結果顯示 支持度、信賴度 最小值的參數詳解 (parameter specification) 以及計錄演算法執行過程中相關參數的演算法控制 (algorithmic control) 以及若干執行細節。
rules0 # 顯示 rules0 產生之關聯規則數目
## set of 5668 rules
inspect(rules0[1:10]) # 顯示其中前 10 條規則
## lhs rhs support confidence
## [1] {honey} => {whole milk} 0.001118454 0.7333333
## [2] {tidbits} => {rolls/buns} 0.001220132 0.5217391
## [3] {cocoa drinks} => {whole milk} 0.001321810 0.5909091
## [4] {pudding powder} => {whole milk} 0.001321810 0.5652174
## [5] {cooking chocolate} => {whole milk} 0.001321810 0.5200000
## [6] {cereals} => {whole milk} 0.003660397 0.6428571
## [7] {jam} => {whole milk} 0.002948653 0.5471698
## [8] {specialty cheese} => {other vegetables} 0.004270463 0.5000000
## [9] {rice} => {other vegetables} 0.003965430 0.5200000
## [10] {rice} => {whole milk} 0.004677173 0.6133333
## coverage lift count
## [1] 0.001525165 2.870009 11
## [2] 0.002338587 2.836542 12
## [3] 0.002236909 2.312611 13
## [4] 0.002338587 2.212062 13
## [5] 0.002541942 2.035097 13
## [6] 0.005693950 2.515917 36
## [7] 0.005388917 2.141431 29
## [8] 0.008540925 2.584078 42
## [9] 0.007625826 2.687441 39
## [10] 0.007625826 2.400371 46
可看出 rules0 中共包含 5668 條關聯規則,完整顯示這 5668 條關聯規則並沒有太大的意義。
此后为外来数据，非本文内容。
/-- A context there is stays. -/
theorem SR.making_ctx_of_some {x : Stream} {d : Ctx} (h : r.ctx x = some d) : (r.making l ns).ctx x = some d := by
  unfold SR.ctx SR.making at *
  rw [List.find?_append, h, Option.some_or]

/-- The streams get new contexts in the regions given, one after another. -/
theorem SR.making_ctx (hroom : l.length ≤ ns.length) (hnodup : ((r.making l ns).ctxs.map Ctx.stream).Nodup) :
    l.map (r.making l ns).ctx = (l.zip ns).map fun q => some (newCtx q.1 q.2) := by
  have hstreams : l = (l.zip ns).map Prod.fst := (List.map_fst_zip hroom).symm
  conv_lhs => rw [hstreams]
  rw [List.map_map, ← hstreams]
  refine List.map_congr_left fun q hq => ?_
  exact SR.ctx_of_mem hnodup (k := newCtx q.1 q.2) (List.mem_append_right _ (List.mem_map.2 ⟨q, hq, rfl⟩))

theorem SR.making_region_of_new (hroom : l.length ≤ ns.length) (hnodup : ((r.making l ns).ctxs.map Ctx.stream).Nodup) :
    l.map (fun x => ((r.making l ns).ctx x).map Ctx.region) = (ns.take l.length).map some := by
  have h := congrArg (List.map (Option.map Ctx.region)) (SR.making_ctx hroom hnodup)
  rw [List.map_map, List.map_map] at h
  rw [← map_snd_zip_eq_take, List.map_map]
  exact h

/-- A stream's new context stands in one of those regions, which is black. -/
theorem SR.making_new (hroom : l.length ≤ ns.length) (hnodup : ((r.making l ns).ctxs.map Ctx.stream).Nodup)
    {x : Stream} (hx : x ∈ l) : ∃ g, (r.making l ns).ctx x = some (newCtx x g)
      ∧ ∀ a, 16777216 * g.val ≤ a → a < 16777216 * (g.val + 1) → (r.making l ns).store.read a = 0 := by
  have hmem : (r.making l ns).ctx x ∈ l.map (r.making l ns).ctx := List.mem_map_of_mem hx
  rw [SR.making_ctx hroom hnodup] at hmem
  obtain ⟨⟨y, g⟩, hq, hctx⟩ := List.mem_map.1 hmem
  obtain rfl : y = x := SR.stream_of_ctx (c := newCtx y g) hctx.symm
  have hg : g ∈ ns.take l.length := map_snd_zip_eq_take l ns ▸ List.mem_map_of_mem (f := Prod.snd) hq
  exact ⟨g, hctx.symm, fun a hlow hhigh => (Memory.read_foldl_clearRegion _ _ a).1 ⟨g, hg, hlow, hhigh⟩⟩

/-- Outside those regions the store is as it was. -/
theorem SR.making_store (hroom : l.length ≤ ns.length) (hnodup : ((r.making l ns).ctxs.map Ctx.stream).Nodup) {a : Nat}
    (ha : ∀ x g, x ∈ l → ((r.making l ns).ctx x).map Ctx.region = some g →
      a < 16777216 * g.val ∨ 16777216 * (g.val + 1) ≤ a) : (r.making l ns).store.read a = r.store.read a := by
  refine (Memory.read_foldl_clearRegion _ _ a).2 fun g hg => ?_
  have hmem : some g ∈ (ns.take l.length).map some := List.mem_map_of_mem hg
  rw [← SR.making_region_of_new hroom hnodup] at hmem
  obtain ⟨x, hx, hregion⟩ := List.mem_map.1 hmem
  exact ha x g hx hregion

end Making

/-! ### What SR's part makes of FP and SA -/

/-- FP without its subscriptions. -/
def FP.sansSubs (f : FP) : FP := { f with subs := [] }

section Port
variable (s : State)

theorem State.makeCtx_sansSubs (x : Stream) : (s.makeCtx x).fp.sansSubs = s.fp.sansSubs := by
  unfold State.makeCtx; split <;> rfl

/-- The contexts' part of a layout change touches the subscriptions alone in FP. -/
theorem State.updateCtxs_sansSubs (l : List Stream) : (s.updateCtxs l).fp.sansSubs = s.fp.sansSubs := by
  have hremoved : (l.foldl State.removeCtx s).fp.sansSubs = s.fp.sansSubs :=
    List.foldlRecOn _ _ (motive := fun u : State => u.fp.sansSubs = s.fp.sansSubs) rfl fun u hu _ _ => hu
  exact List.foldlRecOn _ _ (motive := fun u : State => u.fp.sansSubs = s.fp.sansSubs) hremoved
    fun u hu x _ => (u.makeCtx_sansSubs x).trans hu

@[simp] theorem State.dropRecord_sansDrop (r : SrcRec) : (s.dropRecord r).sa.sansDrop = s.sa.sansDrop := by
  unfold State.dropRecord; (repeat' split) <;> simp

@[simp] theorem State.updateRecords_sansDrop : s.updateRecords.sa.sansDrop = s.sa.sansDrop :=
  List.foldlRecOn _ _ (motive := fun u : State => u.sa.sansDrop = s.sa.sansDrop) rfl
    fun u hu r _ => (u.dropRecord_sansDrop r).trans hu

@[simp] theorem State.leaveFocus_sansDrop (p : Option Nat) : (s.leaveFocus p).sa.sansDrop = s.sa.sansDrop := by
  unfold State.leaveFocus State.leave; (repeat' split) <;> simp

@[simp] theorem State.focusFrom_sansDrop (p : Option Nat) : (s.focusFrom p).sa.sansDrop = s.sa.sansDrop := by
  unfold State.focusFrom State.focusChange; split <;> simp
而且,透過觀察前 10 條規則,我們發現關聯規則的先後順序與其關聯強度的四個參數值 (support、confidence、lift、coverage) 的取值大小沒有明顯的關聯。
面對複雜混亂的大量訊息,較好的方法是針對生成規則進行強度控制,以生成關聯性較強的若干重要規則,以下透過幾種嘗試進行參數調整:
rules01=apriori(Groceries,parameter=list(support=0.005,confidence=0.5))
## Apriori
##
## Parameter specification:
## confidence minval smax arem aval originalSupport maxtime support minlen
## 0.5 0.1 1 none FALSE TRUE 5 0.005 1
## maxlen target ext
## 10 rules TRUE
##
## Algorithmic control:
## filter tree heap memopt load sort verbose
## 0.1 TRUE TRUE FALSE TRUE 2 TRUE
##
## Absolute minimum support count: 49
##
## set item appearances ...[0 item(s)] done [0.00s].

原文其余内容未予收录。